# 3B released



## wings1 (25 Jul 2018)

Maybe someone can enlighten me a bit on how things work . I was 3B released as of yesterday . I started a course in may which runs until November  at a school that is two hours from my place of residence . I stay at a boarding house from Monday to Thursday night in the area but have to come home on Thursday night and return Sunday night as they will only pay for those nights for me to be there . its costing me any where from 100.00 to 150.00 per week for gas which they say they will not reimburse me for . Has anyone else run into this where they don't cover a full week board and I am pretty much forced to make the trip home and back if I want a bed to sleep in .


----------



## Teager (26 Jul 2018)

What program are you under SISIP or VACs?


----------



## wings1 (26 Jul 2018)

I am under sisip


----------



## Teager (27 Jul 2018)

It looks like Sisip is following this rule.



> If dual residency is approved then TA to return home on weekends will not be supported.



https://www.sisip.com/en/insurance/long-term-disability/vocational-rehabilitation-program


----------



## kratz (27 Jul 2018)

I was approved DR under the SISIP program and chose to pay the $900 month for room and board, for each academic year. 

SISIP does fund $560, but the I was responsible to pay:
- $140 month income tax on the $560 and
- $340 month for the room and board cost above what SISIP pays.

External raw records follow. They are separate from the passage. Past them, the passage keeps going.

-- ==== Sys2Proof/Certificates/Slice0/Obligations.lean ====
section
/-! DEFINITION. The statements for the provers, block by block in the order of the spec's chapters. A request row is stated
on the frame at the head of the inbound queue (log 1), its payload written out by section 10.8. What the raises of a step do,
`State.raiseAll`, is `RaiseTaken` (a notice sent between two of them: log 6). -/

section Statements

open Sys2Proof Sys2Proof.Machine

/-! ### The machine -/

/-- A step runs the command at the front of the queue with the queue's rest. With nothing waiting the part idles: the
model's own choice (log 4). -/
def Obligations.StepRunsTheFrontCommand : Prop :=
  (∀ (c : Instr) (rest : List Instr) (s : State), step { s with pending := c :: rest } = exec c { s with pending := rest })
    ∧ ∀ s : State, s.pending = [] → step s = .next s

/-- Every command but the stale timer of a channel the part does not have answers a next state and leaves the queue of
waiting commands as it was; that one always faults (the model's choice, log 17). A command whose condition fails does not
take place, and the next state is then the state before (the model's choice, log 2). -/
def Obligations.CommandsComplete : Prop :=
  ∀ (c : Instr) (s : State),
    ((∀ n, c = .staleTimerExpiry n → n < 128) → ∃ t, exec c s = .next t ∧ t.pending = s.pending)
      ∧ ∀ n, c = .staleTimerExpiry n → 128 ≤ n → exec c s = .fault (.noSuchChannel n)

/-! ### Resets (R197, R199, R200, R41, R67, R90, R114, R163, R182) -/

/-- R114, R182, R197: every block is in its power-on state in the reset state and after a power-on reset, with a READY of
cause POWER_ON waiting and the link rate of section 10.9. That the reset is one whole step is the model's choice (log 7). -/
def Obligations.PowerOn : Prop :=
  State.reset.AtPowerOn ∧ State.reset.ready = some .powerOn ∧ State.reset.tx = none ∧ State.reset.pending = []
    ∧ ∀ (a b : Bool) (s : State), ∃ t, exec (.powerOnReset ⟨a, b⟩) s = .next t ∧ t.AtPowerOn ∧ t.ready = some .powerOn
        ∧ t.tx = none ∧ t.pending = s.pending
        ∧ t.linkRate = (if a then if b then .r3000000 else .r921600 else if b then .r460800 else .r115200)

/-- R200: a FULL reset; no reply is made, the READY carries the request's tag, a frame in progress and the link rate stay.
R199: a RESET of another scope or of another length is refused, whichever RESET row takes it (log 13). -/
def Obligations.FullReset : Prop :=
  (∀ (s : State) (tag : Byte) (rest : List Request), s.fresh ⟨0x03, tag, [0]⟩ rest →
      ∃ t, exec .resetFull s = .next t ∧ t.AtPowerOn ∧ t.ready = some (.request tag) ∧ t.tx = s.tx
        ∧ t.linkRate = s.linkRate ∧ t.pending = s.pending)
    ∧ ∀ c ∈ [Instr.resetFull, .resetStreams, .resetChannels], ∀ (s : State) (tag : Byte) (rest : List Request),
        (∀ scope : Byte, 2 < scope.toNat → s.fresh ⟨0x03, tag, [scope]⟩ rest →
          exec c s = .next (s.answered ⟨0x03, tag, [scope]⟩ rest .badValue [0]))
        ∧ ∀ payload : List Byte, payload.length ≠ 1 → s.fresh ⟨0x03, tag, payload⟩ rest →
          exec c s = .next (s.answered ⟨0x03, tag, payload⟩ rest .badLength [BitVec.ofNat 8 payload.length])

/-- R39, R42, R67, R71, R86, R88, R113, R116, R183: a STREAMS reset. Each stream that is not OFF, stream 0 first, is stopped:
SYNC_STATE with reason RESET, the STALE raises of its CURRENT channels, and MAP_APPLIED when its pending commit is applied; every
other block stays. With the transmitter free, nothing waiting ahead and a credit, a notice may be sent between the raises
(`RaiseTaken`) or after them, before the reply: which is free (log 27, counted by log 11), and that it is one at most the model's
choice (log 27); in every other state none is. -/
def Obligations.StreamsReset : Prop :=
  ∀ (s : State) (tag : Byte) (rest : List Request), s.fresh ⟨0x03, tag, [1]⟩ rest →
    let stops (i : StreamId) : Bool := (s.syn.get i).mode ≠ .off
    let applies (i : StreamId) : Bool := stops i && (s.stage.get i).pending
    let applied (i : StreamId) (m : List MapEntry) : List MapEntry :=
      if applies i then applyEdits i m (s.stage.get i).edits else m
    let mapAfter (i : StreamId) : List MapEntry := match i with
      | .s0 => applied .s0 s.map
      | .s1 => applied .s1 (applied .s0 s.map)
    let width (c : ChannelId) (ch : Channel) : Nat :=
      if applies ch.config.stream then mapWidth (mapAfter ch.config.stream) c else ch.width
    let goesStale (ch : Channel) : Bool := stops ch.config.stream && decide (ch.data.reported = .current)
    let unsettles (c : ChannelId) (ch : Channel) : Bool := goesStale ch || decide (ch.width ≠ width c ch)
    let raises (i : StreamId) : List Raise :=
      if stops i then
        .syncState i ⟨.off, .strict, .noMajor, none, .normal, .reset⟩
          :: (((List.finRange 128).flatMap fun c => match s.channel c with
            | some ch => match ch.data with
              | .current r => if ch.config.stream = i ∧ ch.settings.noticeSet.getLsbD 3 = true then
                  [.stale c .disarmed r.sequence r.stamp] else []
              | _ => []
            | none => [])
            ++ if applies i then [.mapApplied i (s.stage.get i).edits.length (mapAfter i).length] else [])
      else []
    let raised : State := s.raiseAll (raises .s0 ++ raises .s1)
    ∃ t, exec .resetStreams s = .next t
      ∧ (∀ i, t.syn.get i =
          { s.syn.get i with
            mode := .off
            phase := if stops i then .strict else (s.syn.get i).phase
            armed := 0
            selected := if stops i then none else (s.syn.get i).selected
            polarity := if stops i then .normal else (s.syn.get i).polarity
            verifyCount := if stops i then 0 else (s.syn.get i).verifyCount
            missCount := if stops i then 0 else (s.syn.get i).missCount
            bitsToSync := if stops i then 0 else (s.syn.get i).bitsToSync
            windowTimer := if stops i then none else (s.syn.get i).windowTimer
            idleTimer := if stops i then none else (s.syn.get i).idleTimer
            bitsFlowing := if stops i then false else (s.syn.get i).bitsFlowing
            history := if stops i then 0 else (s.syn.get i).history
            fill := if stops i then 0 else (s.syn.get i).fill
            locksAcquired := 0
            framesProcessed := 0
            framesCoasted := 0
            checkFailures := 0
            lastReason := if stops i then some .reset else (s.syn.get i).lastReason })
      ∧ (∀ i, (t.trk.get i).AtPowerOn)
      ∧ t.map = mapAfter .s1
      ∧ (∀ i, t.stage.get i = if applies i then ⟨[], false, 0⟩ else s.stage.get i)
      ∧ (∀ c, t.channel c = (s.channel c).map fun ch =>
          { ch with
            width := width c ch
            data := match ch.data with
              | .current r => if stops ch.config.stream then .stale .disarmed r else .current r
              | d => d
            staleTimer := if goesStale ch then none else ch.staleTimer
            candidate := if unsettles c ch then none else ch.candidate
            agree := if unsettles c ch then 0 else ch.agree })
      ∧ ((t.notices = raised.notices ∧ t.tx = raised.tx)
          ∨ s.tx = none ∧ s.ready = none ∧ s.replies = [] ∧ 0 < s.notices.credits
            ∧ ∃ u, exec .noticeSend { raised with draws := raised.draws + 1 } = .next u ∧ t.notices = u.notices ∧ t.tx = u.tx)
      ∧ t.notices.mask = s.notices.mask
      ∧ t.profiles = s.profiles ∧ t.rosters = s.rosters ∧ t.poolFree = s.poolFree
      ∧ t.timebase = s.timebase ∧ t.linkRate = s.linkRate ∧ t.rx = s.rx ∧ t.ready = s.ready
      ∧ t.inbound = rest ∧ t.replies = s.replies ++ [[0x83, tag, 0, 1]]
      ∧ t.cache = placeInCache s.cache ⟨tag, 0x03, [0x83, tag, 0, 1]⟩ ∧ t.pending = s.pending

/-- R115: a CHANNELS reset of every bound record; nothing is raised and nothing else changes. -/
def Obligations.ChannelsReset : Prop :=
  ∀ (s : State) (tag : Byte) (rest : List Request), s.fresh ⟨0x03, tag, [2]⟩ rest →
    exec .resetChannels s = .next (State.answered
      { s with
        channels := Vector.ofFn fun c : ChannelId => (s.channel c).map fun ch =>
          { config := ch.config, width := ch.width, settings := ch.settings, data := .noData, nextSeq := 0,
            candidate := none, agree := 0, settled := none, limit := .normal, latches := 0, staleTimer := none,
            queue := ⟨[], 0, true⟩ } }
      ⟨0x03, tag, [2]⟩ rest .ok [2])

/-! ### The host link (R178, R184 to R188, R194 to R196, R198, R202) -/

/-- R198, R201, R202: a microsecond passes, the count wrapping; TIME_GET reports it, and no request but a FULL reset sets it;
PING answers the part's identity and capacities. -/
def Obligations.PingAndTime : Prop :=
  ((∀ s : State, ∃ t, exec .timebaseTick s = .next t ∧ t = { s with timebase := t.timebase }
       ∧ t.timebase.toNat = (s.timebase.toNat + 1) % 2 ^ 48)
     ∧ (∀ (s : State) (tag : Byte) (rest : List Request), s.fresh ⟨0x02, tag, []⟩ rest →
         exec .timeGet s = .next (s.answered ⟨0x02, tag, []⟩ rest .ok (be 6 s.timebase.toNat)))
     ∧ ∀ (c : Instr) (s t : State), c.isRequest = true → c ≠ .resetFull → exec c s = .next t → t.timebase = s.timebase)
    ∧ (∀ (s : State) (tag : Byte) (rest : List Request), s.fresh ⟨0x01, tag, []⟩ rest →
     exec .ping s
       = .next (s.answered ⟨0x01, tag, []⟩ rest .ok [0x21, 0x20, 0x01, 2, 4, 0x02, 0x00, 64, 128, 0x08, 0x00, 4, 32]))

/-- R178, R195, R196: the READY goes first, then the oldest reply, then against a credit the head notice, each framed by R184,
when no frame is in progress; a notice's payload by its kind, as section 10.8 lays it out. A send that is not the transmitter's
choice does not take place, and FRAME_SENT ends the frame: the model's choices (log 2, 6); the bytes of an absent previous value
are free (log 10), and a counter of the model's own counts the free values (log 11). -/
def Obligations.TransmitterSends : Prop :=
  (∀ s : State,
     exec .sendReady s = .next (match s.tx, s.ready with
       | none, some .powerOn => { s with ready := none, tx := some (linkFrame [0x7F, 0, 0, 0, 0x21, 0x20, 0x01]) }
       | none, some (.request tag) => { s with ready := none, tx := some (linkFrame [0x7F, 1, 1, tag, 0x21, 0x20, 0x01]) }
       | _, _ => s)
     ∧ exec .sendReply s = .next (match s.tx, s.ready, s.replies with
       | none, none, body :: rest => { s with replies := rest, tx := some (linkFrame body) }
       | _, _, _ => s)
     ∧ exec .frameSent s = .next { s with tx := none })
    ∧ (∀ s : State, ∃ draw, exec .noticeSend s = .next (match s.tx, s.ready, s.replies, s.notices.queue with
     | none, none, [], n :: rest =>
       if 0 < s.notices.credits then
         { s with
           notices := ⟨rest, s.notices.mask, s.notices.credits - 1, 0, s.notices.nextSeq + 1⟩
           tx := some (linkFrame (byte (0x40 + n.content.kind.index) ++ be 2 s.notices.nextSeq.toNat
             ++ be 2 s.notices.dropped ++ byte n.coalesced ++ n.content.bytes draw))
           draws := s.draws + 1 }
       else s
     | _, _, _, _ => s))
    ∧ (let flags (q : Quality) : Byte := BitVec.ofNat 8 (128 * q.parity.toNat + 64 * q.checkFail.toNat + 32 * q.coasted.toNat
         + 16 * q.idPredicted.toNat + 8 * q.inverted.toNat)
       let cause : LimitCause → Byte
         | .settle => 0
         | .set => 1
       let stale : StaleReason → Byte
         | .timeout => 0
         | .lockLost => 1
         | .majorLost => 2
         | .disarmed => 3
       let limit : LimitState → Nat
         | .normal => 0
         | .low => 1
         | .high => 2
       let state : ReportedState → Nat
         | .noData => 0
         | .current => 1
         | .stale => 2
         | .unbound => 3
       ([.syncState, .sample, .settled, .limit, .stale, .queueLevel, .queueOverflow, .roster, .mapApplied]
         : List NoticeKind).map NoticeKind.index = List.range 9
       ∧ ∀ draw : Nat,
         (∀ (i : StreamId) (r : SyncReport), (Raise.syncState i r).bytes draw =
           [BitVec.ofNat 8 i.index,
             BitVec.ofNat 8 (([.off, .hunt, .verify, .locked, .coast, .stopped] : List SyncMode).idxOf r.mode),
             match r.phase with
             | .strict => 0
             | .relaxed => 1,
             match r.major with
             | .noMajor => 0
             | .majorSearch => 1
             | .majorLocked => 2,
             match r.selected with
             | some k => BitVec.ofNat 8 k.val
             | none => 0xFF,
             match r.polarity with
             | .normal => 0
             | .inverted => 1,
             BitVec.ofNat 8 (([.armed, .disarmed, .verified, .miss, .recovered, .misses, .idle, .windowRelaxed, .windowStopped,
               .majorGained, .majorLost, .reset] : List SyncReason).idxOf r.reason)])
         ∧ (∀ (c : ChannelId) (r : Sample), (Raise.sample c r).bytes draw =
           BitVec.ofNat 8 c.val :: (be 4 r.sequence.toNat ++ be 4 r.value.toNat ++ [flags r.flags, r.frameId]
             ++ be 4 r.majorCount.toNat ++ be 6 r.stamp.toNat))
         ∧ (∀ (c : ChannelId) (new : Settled) (previous sequence : BitVec 32) (stamp : Time),
           (Raise.settled c new (some previous) sequence stamp).bytes draw =
             BitVec.ofNat 8 c.val :: (be 4 new.value.toNat ++ [BitVec.ofNat 8 new.width] ++ be 4 previous.toNat ++ [1]
               ++ be 4 sequence.toNat ++ be 6 stamp.toNat)
           ∧ ∃ free : List Byte, free.length = 4 ∧ (Raise.settled c new none sequence stamp).bytes draw =
             BitVec.ofNat 8 c.val :: (be 4 new.value.toNat ++ [BitVec.ofNat 8 new.width] ++ free ++ [0]
               ++ be 4 sequence.toNat ++ be 6 stamp.toNat))
         ∧ (∀ (c : ChannelId) (old new : LimitState) (v : Settled) (why : LimitCause), (Raise.limit c old new v why).bytes draw =
           [BitVec.ofNat 8 c.val, BitVec.ofNat 8 (limit old), BitVec.ofNat 8 (limit new)] ++ be 4 v.value.toNat
             ++ [BitVec.ofNat 8 v.width, cause why])
         ∧ (∀ (c : ChannelId) (why : StaleReason) (sequence : BitVec 32) (stamp : Time),
           (Raise.stale c why sequence stamp).bytes draw =
             [BitVec.ofNat 8 c.val, stale why] ++ be 4 sequence.toNat ++ be 6 stamp.toNat)
         ∧ (∀ (c : ChannelId) (fill watermark : Nat) (sequence : BitVec 32), (Raise.queueLevel c fill watermark sequence).bytes draw =
           BitVec.ofNat 8 c.val :: (be 2 fill ++ be 2 watermark ++ be 4 sequence.toNat))
         ∧ (∀ (c : ChannelId) (policy : OverflowPolicy) (lost : BitVec 32) (dropped fill : Nat),
           (Raise.queueOverflow c policy lost dropped fill).bytes draw =
             [BitVec.ofNat 8 c.val, match policy with
               | .keepOldest => 0
               | .keepNewest => 1] ++ be 4 lost.toNat ++ be 2 dropped ++ be 2 fill)
         ∧ (∀ (r : RosterId) (i : StreamId) (count : BitVec 32) (entries : List RosterEntry),
           (Raise.roster r i count entries).bytes draw =
             [BitVec.ofNat 8 r.val, BitVec.ofNat 8 i.index] ++ be 4 count.toNat ++ [BitVec.ofNat 8 entries.length]
               ++ entries.flatMap fun e =>
                 [BitVec.ofNat 8 e.channel.val,
                     BitVec.ofNat 8 (64 * state e.state + 16 * limit e.limit + 8 * e.settledPresent.toNat)]
                   ++ be 4 e.lastValue.toNat ++ [flags e.lastFlags] ++ be 2 e.lastSequence.toNat ++ be 4 e.settledValue.toNat)
         ∧ ∀ (i : StreamId) (edits committed : Nat), (Raise.mapApplied i edits committed).bytes draw =
           [BitVec.ofNat 8 i.index, BitVec.ofNat 8 edits] ++ be 2 committed)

When approved for DR, SISIP does pay for two round trips per academic year, from your primary residence to your school.
- 1 trip to begin / end the academic year
- 1 trip for the Christmas break
Any other travel (weekends, Thanksgiving ect…) was my own choice and expense.

**Note: If your education includes a co-op, that includes mandatory travel. Request pre-approval, 
be prepared to provide the required information (dates, mileage, purpose, ect…) and it should be approved as a separate benefit.


----------